* PROBLEM TO SOLVE:
Every line with the string "namespaces" in it belongs in your answer, so copy them all from the data.

-- MATERIALS PROVIDED follows --

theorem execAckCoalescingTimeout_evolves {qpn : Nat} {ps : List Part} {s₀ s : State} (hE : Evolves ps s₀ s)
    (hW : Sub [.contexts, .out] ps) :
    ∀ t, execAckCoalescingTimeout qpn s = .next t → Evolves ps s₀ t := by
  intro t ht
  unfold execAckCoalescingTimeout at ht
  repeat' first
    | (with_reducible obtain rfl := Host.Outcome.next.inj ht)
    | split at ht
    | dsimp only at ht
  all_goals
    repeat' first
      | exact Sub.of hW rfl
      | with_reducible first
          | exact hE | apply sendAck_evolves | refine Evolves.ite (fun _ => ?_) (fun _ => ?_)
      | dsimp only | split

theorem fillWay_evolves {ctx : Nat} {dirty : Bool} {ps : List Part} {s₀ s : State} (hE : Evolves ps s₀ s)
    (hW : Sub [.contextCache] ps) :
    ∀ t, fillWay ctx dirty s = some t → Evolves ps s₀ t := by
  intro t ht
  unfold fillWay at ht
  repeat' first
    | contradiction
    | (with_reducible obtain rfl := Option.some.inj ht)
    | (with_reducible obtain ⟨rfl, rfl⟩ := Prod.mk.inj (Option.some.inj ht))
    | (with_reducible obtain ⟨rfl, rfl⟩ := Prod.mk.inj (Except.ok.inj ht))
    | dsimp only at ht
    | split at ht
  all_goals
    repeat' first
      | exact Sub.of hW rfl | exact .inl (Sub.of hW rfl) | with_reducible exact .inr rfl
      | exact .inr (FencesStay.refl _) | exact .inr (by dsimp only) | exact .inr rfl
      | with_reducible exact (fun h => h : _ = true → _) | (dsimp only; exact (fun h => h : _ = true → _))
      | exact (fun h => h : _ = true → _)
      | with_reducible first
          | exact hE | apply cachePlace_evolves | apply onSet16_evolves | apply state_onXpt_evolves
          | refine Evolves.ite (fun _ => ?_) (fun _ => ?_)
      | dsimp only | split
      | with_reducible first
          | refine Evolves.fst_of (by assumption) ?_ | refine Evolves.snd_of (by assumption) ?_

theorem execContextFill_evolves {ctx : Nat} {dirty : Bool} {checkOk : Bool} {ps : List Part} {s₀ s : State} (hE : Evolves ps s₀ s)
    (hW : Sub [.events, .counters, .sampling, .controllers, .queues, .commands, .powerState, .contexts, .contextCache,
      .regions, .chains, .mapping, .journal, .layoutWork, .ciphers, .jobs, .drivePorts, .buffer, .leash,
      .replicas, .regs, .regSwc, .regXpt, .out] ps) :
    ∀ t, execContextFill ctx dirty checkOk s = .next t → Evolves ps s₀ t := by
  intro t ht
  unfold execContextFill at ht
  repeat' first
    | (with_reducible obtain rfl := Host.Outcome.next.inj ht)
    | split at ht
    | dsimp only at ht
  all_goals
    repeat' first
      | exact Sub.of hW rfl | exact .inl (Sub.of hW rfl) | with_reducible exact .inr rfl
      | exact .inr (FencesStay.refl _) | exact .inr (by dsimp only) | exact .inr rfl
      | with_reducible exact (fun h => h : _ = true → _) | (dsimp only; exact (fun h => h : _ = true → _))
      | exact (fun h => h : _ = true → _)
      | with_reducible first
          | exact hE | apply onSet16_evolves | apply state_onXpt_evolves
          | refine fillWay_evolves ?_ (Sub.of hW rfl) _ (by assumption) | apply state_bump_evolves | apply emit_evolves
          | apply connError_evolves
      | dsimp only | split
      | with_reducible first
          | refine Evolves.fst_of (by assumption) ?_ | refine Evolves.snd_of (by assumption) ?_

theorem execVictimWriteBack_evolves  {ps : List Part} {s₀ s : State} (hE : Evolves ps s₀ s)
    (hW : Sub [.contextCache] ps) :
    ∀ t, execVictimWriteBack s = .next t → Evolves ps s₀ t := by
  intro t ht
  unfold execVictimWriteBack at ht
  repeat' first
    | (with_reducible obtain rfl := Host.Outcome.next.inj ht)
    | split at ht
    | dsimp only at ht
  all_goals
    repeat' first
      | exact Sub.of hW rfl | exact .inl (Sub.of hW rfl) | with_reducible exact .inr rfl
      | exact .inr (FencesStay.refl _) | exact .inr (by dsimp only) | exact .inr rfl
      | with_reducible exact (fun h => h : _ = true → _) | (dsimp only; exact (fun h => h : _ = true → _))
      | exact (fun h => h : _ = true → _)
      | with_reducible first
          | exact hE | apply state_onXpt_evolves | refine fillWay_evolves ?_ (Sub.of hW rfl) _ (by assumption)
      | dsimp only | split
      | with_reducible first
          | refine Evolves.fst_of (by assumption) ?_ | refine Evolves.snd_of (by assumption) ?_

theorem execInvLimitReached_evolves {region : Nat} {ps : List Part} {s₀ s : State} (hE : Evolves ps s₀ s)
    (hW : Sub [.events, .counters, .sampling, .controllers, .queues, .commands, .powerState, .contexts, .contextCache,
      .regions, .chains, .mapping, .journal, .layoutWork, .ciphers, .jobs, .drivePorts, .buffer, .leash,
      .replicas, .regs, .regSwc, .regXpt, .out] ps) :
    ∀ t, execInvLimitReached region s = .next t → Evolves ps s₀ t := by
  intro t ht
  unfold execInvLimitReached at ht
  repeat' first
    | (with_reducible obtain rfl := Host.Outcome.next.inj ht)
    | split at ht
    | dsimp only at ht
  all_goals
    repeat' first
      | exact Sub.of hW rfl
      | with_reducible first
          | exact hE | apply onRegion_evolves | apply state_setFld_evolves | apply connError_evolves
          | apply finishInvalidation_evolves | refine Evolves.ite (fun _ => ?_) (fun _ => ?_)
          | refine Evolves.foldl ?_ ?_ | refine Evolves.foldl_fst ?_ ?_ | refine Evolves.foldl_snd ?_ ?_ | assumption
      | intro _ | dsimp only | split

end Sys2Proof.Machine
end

-- MATERIALS PROVIDED concluded --
-- MATERIALS PROVIDED follows --

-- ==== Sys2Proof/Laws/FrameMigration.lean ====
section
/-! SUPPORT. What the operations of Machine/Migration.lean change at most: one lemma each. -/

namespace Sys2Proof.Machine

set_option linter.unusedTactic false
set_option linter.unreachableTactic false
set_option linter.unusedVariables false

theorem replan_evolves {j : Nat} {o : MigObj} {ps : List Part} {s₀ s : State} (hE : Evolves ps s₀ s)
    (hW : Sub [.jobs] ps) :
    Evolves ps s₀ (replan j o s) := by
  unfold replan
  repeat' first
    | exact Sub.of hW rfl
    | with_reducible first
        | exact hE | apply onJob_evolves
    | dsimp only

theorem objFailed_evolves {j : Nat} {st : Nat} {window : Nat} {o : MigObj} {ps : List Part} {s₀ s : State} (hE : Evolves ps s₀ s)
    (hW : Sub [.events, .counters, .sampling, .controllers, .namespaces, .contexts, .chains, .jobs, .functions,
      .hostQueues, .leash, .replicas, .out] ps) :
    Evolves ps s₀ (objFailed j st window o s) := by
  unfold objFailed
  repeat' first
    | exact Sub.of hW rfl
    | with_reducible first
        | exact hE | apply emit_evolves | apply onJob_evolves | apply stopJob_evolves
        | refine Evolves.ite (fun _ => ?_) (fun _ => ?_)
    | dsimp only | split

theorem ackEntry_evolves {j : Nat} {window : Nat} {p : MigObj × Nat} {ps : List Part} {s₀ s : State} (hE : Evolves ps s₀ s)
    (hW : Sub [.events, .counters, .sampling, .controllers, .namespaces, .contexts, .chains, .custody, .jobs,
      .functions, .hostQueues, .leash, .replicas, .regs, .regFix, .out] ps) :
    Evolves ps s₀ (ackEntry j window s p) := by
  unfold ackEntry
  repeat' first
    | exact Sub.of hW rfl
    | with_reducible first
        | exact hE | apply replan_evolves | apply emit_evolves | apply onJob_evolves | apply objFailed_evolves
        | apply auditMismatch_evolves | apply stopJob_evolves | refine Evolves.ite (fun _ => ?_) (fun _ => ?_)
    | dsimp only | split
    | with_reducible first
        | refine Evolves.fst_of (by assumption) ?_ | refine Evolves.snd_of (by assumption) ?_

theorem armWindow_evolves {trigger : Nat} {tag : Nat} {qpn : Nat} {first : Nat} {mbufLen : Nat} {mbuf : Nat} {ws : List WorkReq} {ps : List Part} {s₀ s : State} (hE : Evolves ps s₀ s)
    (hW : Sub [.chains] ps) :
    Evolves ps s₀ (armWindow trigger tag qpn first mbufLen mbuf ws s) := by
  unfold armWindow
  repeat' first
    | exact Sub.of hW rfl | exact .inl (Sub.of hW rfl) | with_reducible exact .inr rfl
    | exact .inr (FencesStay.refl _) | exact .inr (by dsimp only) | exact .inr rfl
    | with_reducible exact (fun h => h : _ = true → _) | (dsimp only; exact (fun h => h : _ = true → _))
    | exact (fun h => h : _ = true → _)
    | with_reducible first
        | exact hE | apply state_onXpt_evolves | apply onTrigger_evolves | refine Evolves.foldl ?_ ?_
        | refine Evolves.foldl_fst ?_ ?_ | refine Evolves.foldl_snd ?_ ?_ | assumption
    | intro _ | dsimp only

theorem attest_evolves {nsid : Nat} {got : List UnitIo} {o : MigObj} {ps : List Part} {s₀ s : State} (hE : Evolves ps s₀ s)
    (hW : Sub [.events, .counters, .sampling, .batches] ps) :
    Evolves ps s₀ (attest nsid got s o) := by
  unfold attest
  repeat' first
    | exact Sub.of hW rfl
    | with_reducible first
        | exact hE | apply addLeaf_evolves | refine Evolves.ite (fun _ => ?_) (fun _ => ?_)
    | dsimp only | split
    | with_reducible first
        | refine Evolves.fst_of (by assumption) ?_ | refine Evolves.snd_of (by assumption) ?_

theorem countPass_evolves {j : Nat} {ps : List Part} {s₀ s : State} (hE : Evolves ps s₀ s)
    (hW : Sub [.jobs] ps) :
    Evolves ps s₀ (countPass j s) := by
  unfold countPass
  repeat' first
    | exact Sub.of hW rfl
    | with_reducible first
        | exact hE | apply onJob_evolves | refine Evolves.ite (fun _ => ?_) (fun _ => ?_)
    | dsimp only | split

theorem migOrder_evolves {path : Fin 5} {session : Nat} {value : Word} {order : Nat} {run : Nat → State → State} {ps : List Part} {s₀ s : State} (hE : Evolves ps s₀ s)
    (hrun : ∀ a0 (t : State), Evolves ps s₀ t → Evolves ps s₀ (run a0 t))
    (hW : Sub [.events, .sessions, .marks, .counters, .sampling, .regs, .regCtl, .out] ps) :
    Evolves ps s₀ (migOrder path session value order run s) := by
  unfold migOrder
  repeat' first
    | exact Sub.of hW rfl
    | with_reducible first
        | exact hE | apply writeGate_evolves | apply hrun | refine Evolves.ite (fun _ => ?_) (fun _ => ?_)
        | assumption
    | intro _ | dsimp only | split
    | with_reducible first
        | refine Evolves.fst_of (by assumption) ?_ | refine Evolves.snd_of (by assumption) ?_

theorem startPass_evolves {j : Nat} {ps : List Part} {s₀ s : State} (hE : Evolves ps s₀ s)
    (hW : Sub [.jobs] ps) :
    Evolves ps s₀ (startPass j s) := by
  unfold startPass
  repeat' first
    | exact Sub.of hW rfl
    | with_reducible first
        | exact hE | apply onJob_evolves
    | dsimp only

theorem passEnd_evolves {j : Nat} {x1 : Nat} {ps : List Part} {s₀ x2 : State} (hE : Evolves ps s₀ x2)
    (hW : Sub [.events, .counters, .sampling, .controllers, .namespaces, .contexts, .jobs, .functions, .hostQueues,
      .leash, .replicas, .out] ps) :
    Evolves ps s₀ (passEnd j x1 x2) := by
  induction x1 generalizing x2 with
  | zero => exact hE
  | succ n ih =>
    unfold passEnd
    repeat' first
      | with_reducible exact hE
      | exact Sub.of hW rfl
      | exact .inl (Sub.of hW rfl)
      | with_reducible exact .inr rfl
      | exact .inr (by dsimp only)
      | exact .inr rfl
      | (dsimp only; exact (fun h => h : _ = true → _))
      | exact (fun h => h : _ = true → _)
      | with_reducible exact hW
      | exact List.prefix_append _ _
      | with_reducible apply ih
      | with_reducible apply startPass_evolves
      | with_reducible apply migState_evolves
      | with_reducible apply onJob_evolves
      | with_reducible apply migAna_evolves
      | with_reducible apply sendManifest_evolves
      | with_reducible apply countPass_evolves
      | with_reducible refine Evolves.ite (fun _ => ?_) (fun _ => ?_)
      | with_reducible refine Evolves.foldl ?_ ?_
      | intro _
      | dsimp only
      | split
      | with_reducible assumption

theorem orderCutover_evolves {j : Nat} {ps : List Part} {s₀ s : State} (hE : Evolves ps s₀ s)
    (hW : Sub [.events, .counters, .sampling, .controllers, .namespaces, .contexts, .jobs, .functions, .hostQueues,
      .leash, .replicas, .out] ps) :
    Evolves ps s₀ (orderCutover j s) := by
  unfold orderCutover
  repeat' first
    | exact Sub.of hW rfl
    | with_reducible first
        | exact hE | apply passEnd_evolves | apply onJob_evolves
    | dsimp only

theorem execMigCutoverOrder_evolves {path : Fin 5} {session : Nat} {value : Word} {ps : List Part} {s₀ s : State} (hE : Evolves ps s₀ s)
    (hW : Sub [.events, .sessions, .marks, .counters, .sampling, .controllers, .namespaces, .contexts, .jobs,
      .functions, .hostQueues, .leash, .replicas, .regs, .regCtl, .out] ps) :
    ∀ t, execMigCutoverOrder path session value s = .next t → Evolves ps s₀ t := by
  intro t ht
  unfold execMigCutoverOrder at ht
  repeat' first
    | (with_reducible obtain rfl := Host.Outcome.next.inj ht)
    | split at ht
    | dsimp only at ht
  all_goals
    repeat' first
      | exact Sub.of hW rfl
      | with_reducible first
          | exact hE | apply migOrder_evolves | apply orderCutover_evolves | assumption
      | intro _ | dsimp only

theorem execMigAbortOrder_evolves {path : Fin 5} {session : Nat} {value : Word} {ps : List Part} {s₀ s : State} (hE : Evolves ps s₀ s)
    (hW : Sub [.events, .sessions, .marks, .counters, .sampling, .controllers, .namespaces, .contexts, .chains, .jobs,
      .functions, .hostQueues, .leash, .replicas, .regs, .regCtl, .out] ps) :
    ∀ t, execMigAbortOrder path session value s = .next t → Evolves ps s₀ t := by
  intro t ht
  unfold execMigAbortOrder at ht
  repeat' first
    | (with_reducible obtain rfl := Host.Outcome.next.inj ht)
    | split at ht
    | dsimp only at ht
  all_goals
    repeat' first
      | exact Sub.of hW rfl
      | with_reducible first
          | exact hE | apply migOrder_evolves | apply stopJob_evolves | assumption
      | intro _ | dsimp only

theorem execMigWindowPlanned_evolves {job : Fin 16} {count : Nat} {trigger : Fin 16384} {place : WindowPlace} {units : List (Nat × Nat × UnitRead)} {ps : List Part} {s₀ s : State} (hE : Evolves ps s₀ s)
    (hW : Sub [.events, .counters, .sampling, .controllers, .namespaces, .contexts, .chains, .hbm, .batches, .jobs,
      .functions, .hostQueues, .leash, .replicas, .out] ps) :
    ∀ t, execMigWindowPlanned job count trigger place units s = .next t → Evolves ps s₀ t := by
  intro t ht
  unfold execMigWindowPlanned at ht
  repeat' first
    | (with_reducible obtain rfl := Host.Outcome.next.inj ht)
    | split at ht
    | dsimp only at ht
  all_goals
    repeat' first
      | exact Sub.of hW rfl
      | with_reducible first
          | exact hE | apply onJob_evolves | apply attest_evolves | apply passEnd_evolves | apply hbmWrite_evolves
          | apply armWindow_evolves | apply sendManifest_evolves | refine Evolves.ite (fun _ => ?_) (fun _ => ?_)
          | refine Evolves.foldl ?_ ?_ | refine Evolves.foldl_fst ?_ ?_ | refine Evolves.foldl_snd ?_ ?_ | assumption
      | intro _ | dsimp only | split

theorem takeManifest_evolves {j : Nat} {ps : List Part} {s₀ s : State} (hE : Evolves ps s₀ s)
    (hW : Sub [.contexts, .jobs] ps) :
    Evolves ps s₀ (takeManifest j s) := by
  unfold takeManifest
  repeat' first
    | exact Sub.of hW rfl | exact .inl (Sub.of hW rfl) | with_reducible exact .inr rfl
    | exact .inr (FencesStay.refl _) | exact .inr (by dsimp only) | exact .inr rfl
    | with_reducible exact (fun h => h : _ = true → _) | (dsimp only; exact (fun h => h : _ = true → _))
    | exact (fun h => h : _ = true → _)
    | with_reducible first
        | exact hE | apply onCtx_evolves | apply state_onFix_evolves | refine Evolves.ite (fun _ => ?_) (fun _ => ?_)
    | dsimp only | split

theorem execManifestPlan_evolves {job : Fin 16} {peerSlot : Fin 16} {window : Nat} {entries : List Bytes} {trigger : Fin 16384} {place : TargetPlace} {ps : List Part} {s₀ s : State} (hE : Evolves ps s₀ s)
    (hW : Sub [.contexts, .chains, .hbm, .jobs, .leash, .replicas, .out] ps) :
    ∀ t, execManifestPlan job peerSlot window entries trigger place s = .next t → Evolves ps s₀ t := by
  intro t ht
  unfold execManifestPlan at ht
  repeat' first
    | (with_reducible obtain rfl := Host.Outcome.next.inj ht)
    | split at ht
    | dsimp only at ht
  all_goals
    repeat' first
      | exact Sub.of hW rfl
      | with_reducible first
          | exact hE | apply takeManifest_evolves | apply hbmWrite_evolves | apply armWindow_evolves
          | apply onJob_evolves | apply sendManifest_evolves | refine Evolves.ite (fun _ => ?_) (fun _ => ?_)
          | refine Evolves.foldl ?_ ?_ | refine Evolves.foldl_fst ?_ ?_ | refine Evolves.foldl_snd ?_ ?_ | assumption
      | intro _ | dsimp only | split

-- MATERIALS PROVIDED concluded --

* RESPONSE AREA:
    (hW : Sub [.events, .counters, .sampling, .controllers, .namespaces, .contexts, .chains, .jobs, .functions,
    (hW : Sub [.events, .counters, .sampling, .controllers, .namespaces, .contexts, .chains, .custody, .jobs,
    (hW : Sub [.events, .counters, .sampling, .controllers, .namespaces, .contexts, .jobs, .functions, .hostQueues,
    (hW : Sub [.events, .counters, .sampling, .controllers, .namespaces, .contexts, .jobs, .functions, .hostQueues,
    (hW : Sub [.events, .sessions, .marks, .counters, .sampling, .controllers, .namespaces, .contexts, .jobs,
    (hW : Sub [.events, .sessions, .marks, .counters, .sampling, .controllers, .namespaces, .contexts, .chains, .jobs,
    (hW : Sub [.events, .counters, .sampling, .controllers, .namespaces, .contexts, .chains, .hbm, .batches, .jobs,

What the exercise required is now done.